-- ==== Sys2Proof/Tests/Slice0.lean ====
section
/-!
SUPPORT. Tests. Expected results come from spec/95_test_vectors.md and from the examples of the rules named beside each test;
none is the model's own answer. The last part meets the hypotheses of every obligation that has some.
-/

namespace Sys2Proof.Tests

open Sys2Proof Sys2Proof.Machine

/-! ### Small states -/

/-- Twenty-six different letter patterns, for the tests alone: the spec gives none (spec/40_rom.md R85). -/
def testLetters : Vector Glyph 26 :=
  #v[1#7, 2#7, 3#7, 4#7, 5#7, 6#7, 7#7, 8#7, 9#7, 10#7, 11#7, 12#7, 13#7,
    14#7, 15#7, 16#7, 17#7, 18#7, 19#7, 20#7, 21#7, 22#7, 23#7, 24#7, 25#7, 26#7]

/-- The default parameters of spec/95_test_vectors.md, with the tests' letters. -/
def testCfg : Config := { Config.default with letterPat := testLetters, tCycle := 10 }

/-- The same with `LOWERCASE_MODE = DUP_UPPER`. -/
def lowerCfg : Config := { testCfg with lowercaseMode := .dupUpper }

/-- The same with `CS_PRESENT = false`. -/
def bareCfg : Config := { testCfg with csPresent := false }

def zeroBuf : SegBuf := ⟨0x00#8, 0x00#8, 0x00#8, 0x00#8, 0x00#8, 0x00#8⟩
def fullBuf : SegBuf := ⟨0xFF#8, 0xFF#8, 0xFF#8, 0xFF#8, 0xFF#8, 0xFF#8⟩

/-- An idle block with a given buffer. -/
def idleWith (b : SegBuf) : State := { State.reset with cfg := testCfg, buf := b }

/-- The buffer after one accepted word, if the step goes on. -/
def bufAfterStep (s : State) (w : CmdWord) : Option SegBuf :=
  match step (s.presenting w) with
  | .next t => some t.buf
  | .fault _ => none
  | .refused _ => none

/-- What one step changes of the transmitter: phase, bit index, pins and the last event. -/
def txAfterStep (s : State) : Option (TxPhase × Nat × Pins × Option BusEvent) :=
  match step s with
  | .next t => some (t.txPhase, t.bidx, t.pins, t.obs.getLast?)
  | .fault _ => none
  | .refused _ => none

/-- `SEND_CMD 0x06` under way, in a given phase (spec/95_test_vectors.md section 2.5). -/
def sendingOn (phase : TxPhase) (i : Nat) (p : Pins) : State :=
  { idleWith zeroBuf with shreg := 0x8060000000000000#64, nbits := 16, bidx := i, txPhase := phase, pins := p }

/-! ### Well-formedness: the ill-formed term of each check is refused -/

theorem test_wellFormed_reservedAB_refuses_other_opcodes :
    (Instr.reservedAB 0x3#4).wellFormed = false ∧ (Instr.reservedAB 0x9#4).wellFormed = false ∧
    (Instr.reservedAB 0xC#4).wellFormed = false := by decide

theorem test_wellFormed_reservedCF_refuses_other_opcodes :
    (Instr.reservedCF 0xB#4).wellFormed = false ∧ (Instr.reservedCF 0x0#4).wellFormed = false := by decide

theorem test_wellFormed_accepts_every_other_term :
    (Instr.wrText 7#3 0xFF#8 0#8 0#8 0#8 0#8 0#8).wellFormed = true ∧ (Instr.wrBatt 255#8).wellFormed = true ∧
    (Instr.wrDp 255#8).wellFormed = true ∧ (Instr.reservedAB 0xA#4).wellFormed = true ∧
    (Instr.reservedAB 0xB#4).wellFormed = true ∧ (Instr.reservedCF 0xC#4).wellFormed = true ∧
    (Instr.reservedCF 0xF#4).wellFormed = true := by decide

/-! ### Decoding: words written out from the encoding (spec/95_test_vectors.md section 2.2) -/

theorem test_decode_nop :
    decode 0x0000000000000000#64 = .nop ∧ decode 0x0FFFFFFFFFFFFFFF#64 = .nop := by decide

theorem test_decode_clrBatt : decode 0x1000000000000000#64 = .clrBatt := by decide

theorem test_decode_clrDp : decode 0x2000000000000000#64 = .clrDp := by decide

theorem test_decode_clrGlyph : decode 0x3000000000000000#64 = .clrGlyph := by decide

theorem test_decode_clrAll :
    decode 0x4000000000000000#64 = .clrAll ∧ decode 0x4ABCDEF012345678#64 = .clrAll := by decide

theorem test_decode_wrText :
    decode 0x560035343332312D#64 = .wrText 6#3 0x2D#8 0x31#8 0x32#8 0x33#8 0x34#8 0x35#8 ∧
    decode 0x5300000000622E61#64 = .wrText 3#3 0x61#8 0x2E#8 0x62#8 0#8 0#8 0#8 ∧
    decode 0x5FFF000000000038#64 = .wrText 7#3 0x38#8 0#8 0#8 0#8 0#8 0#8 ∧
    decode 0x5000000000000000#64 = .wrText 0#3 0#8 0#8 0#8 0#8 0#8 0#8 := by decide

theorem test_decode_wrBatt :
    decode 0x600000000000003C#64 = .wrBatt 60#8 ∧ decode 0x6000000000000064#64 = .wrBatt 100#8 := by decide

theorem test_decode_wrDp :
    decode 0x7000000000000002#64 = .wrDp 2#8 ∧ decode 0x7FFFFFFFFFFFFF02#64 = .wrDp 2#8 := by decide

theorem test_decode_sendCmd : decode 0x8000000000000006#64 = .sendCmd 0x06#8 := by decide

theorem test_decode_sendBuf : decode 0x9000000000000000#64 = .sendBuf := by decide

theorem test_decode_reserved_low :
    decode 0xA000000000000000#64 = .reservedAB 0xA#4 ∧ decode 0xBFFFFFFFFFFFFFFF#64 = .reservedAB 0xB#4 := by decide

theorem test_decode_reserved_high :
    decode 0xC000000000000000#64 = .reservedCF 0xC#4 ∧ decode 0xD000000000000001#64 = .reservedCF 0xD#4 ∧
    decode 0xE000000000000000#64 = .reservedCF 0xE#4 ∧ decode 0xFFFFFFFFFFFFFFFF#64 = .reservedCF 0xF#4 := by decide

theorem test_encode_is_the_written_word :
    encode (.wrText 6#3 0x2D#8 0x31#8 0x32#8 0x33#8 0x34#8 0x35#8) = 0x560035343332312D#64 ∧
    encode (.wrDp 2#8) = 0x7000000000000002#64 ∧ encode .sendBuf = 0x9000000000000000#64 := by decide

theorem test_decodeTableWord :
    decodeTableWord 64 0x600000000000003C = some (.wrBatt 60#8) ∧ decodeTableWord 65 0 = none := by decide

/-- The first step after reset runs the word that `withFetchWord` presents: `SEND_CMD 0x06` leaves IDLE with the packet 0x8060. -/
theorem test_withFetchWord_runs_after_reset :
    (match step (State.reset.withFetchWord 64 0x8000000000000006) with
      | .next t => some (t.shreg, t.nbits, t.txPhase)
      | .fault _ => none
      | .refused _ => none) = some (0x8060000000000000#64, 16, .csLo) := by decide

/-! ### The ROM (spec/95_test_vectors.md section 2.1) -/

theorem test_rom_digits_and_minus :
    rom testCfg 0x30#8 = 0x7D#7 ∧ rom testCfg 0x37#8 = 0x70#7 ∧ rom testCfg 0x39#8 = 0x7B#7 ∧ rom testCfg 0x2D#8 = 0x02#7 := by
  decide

====================

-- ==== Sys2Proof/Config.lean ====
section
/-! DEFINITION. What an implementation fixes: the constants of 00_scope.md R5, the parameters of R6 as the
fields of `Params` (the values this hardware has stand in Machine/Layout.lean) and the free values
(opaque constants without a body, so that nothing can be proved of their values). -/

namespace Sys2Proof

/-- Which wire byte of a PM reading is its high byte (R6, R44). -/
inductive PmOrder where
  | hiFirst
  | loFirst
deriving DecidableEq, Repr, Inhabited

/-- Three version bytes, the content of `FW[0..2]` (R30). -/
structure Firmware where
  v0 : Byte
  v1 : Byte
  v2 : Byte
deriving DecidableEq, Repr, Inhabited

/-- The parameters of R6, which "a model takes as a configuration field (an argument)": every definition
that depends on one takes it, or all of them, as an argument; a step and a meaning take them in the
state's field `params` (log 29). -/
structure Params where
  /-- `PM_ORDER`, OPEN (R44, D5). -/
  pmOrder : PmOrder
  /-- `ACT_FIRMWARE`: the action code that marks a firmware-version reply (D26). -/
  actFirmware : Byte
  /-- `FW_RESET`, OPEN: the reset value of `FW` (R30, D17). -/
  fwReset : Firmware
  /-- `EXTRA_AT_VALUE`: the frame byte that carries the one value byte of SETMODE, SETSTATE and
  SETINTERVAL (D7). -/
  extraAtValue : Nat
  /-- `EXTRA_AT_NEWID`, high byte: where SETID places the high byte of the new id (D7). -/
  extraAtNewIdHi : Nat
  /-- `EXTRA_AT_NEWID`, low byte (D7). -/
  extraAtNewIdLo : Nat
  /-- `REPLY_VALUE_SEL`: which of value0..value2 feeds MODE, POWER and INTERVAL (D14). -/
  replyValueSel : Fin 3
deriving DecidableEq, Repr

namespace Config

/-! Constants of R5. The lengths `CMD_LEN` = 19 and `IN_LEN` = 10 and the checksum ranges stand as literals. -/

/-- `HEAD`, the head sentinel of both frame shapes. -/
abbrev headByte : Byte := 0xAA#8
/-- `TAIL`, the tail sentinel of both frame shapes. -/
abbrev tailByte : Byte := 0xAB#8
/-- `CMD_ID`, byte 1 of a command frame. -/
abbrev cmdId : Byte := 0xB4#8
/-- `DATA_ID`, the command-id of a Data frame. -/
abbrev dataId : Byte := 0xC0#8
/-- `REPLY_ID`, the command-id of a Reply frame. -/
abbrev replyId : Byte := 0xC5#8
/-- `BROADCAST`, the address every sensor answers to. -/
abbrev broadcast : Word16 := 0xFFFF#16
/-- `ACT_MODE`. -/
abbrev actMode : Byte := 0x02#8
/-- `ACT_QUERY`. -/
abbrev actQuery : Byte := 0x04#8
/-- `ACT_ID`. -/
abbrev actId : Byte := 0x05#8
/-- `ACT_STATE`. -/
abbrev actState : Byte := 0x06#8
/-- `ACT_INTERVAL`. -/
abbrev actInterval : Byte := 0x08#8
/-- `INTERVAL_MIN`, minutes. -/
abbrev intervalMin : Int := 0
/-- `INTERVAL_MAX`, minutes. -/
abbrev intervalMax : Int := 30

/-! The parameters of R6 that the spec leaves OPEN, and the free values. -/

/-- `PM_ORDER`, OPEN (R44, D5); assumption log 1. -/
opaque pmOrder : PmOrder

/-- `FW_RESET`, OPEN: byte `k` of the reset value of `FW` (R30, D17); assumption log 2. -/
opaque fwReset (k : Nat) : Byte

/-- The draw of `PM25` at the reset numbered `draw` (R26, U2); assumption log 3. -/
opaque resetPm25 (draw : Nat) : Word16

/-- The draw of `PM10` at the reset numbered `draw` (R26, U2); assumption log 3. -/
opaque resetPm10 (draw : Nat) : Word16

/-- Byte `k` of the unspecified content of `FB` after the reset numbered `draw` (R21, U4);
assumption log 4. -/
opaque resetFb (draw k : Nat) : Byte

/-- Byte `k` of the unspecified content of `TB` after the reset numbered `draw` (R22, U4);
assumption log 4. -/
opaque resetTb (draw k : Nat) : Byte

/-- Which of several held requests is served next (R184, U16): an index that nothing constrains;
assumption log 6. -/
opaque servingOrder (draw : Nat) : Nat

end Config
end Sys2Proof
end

====================

- [Work to be completed]
All lines in the data above from the one with "that depends on" through the one with "command frame. -/" must be repeated exactly, and no others.

- [Task output]
that depends on one takes it, or all of them, as an argument; a step and a meaning take them in the
state's field `params` (log 29). -/
structure Params where
  /-- `PM_ORDER`, OPEN (R44, D5). -/
  pmOrder : PmOrder
  /-- `ACT_FIRMWARE`: the action code that marks a firmware-version reply (D26). -/
  actFirmware : Byte
  /-- `FW_RESET`, OPEN: the reset value of `FW` (R30, D17). -/
  fwReset : Firmware
  /-- `EXTRA_AT_VALUE`: the frame byte that carries the one value byte of SETMODE, SETSTATE and
  SETINTERVAL (D7). -/
  extraAtValue : Nat
  /-- `EXTRA_AT_NEWID`, high byte: where SETID places the high byte of the new id (D7). -/
  extraAtNewIdHi : Nat
  /-- `EXTRA_AT_NEWID`, low byte (D7). -/
  extraAtNewIdLo : Nat
  /-- `REPLY_VALUE_SEL`: which of value0..value2 feeds MODE, POWER and INTERVAL (D14). -/
  replyValueSel : Fin 3
deriving DecidableEq, Repr

namespace Config

/-! Constants of R5. The lengths `CMD_LEN` = 19 and `IN_LEN` = 10 and the checksum ranges stand as literals. -/

/-- `HEAD`, the head sentinel of both frame shapes. -/
abbrev headByte : Byte := 0xAA#8
/-- `TAIL`, the tail sentinel of both frame shapes. -/
abbrev tailByte : Byte := 0xAB#8
/-- `CMD_ID`, byte 1 of a command frame. -/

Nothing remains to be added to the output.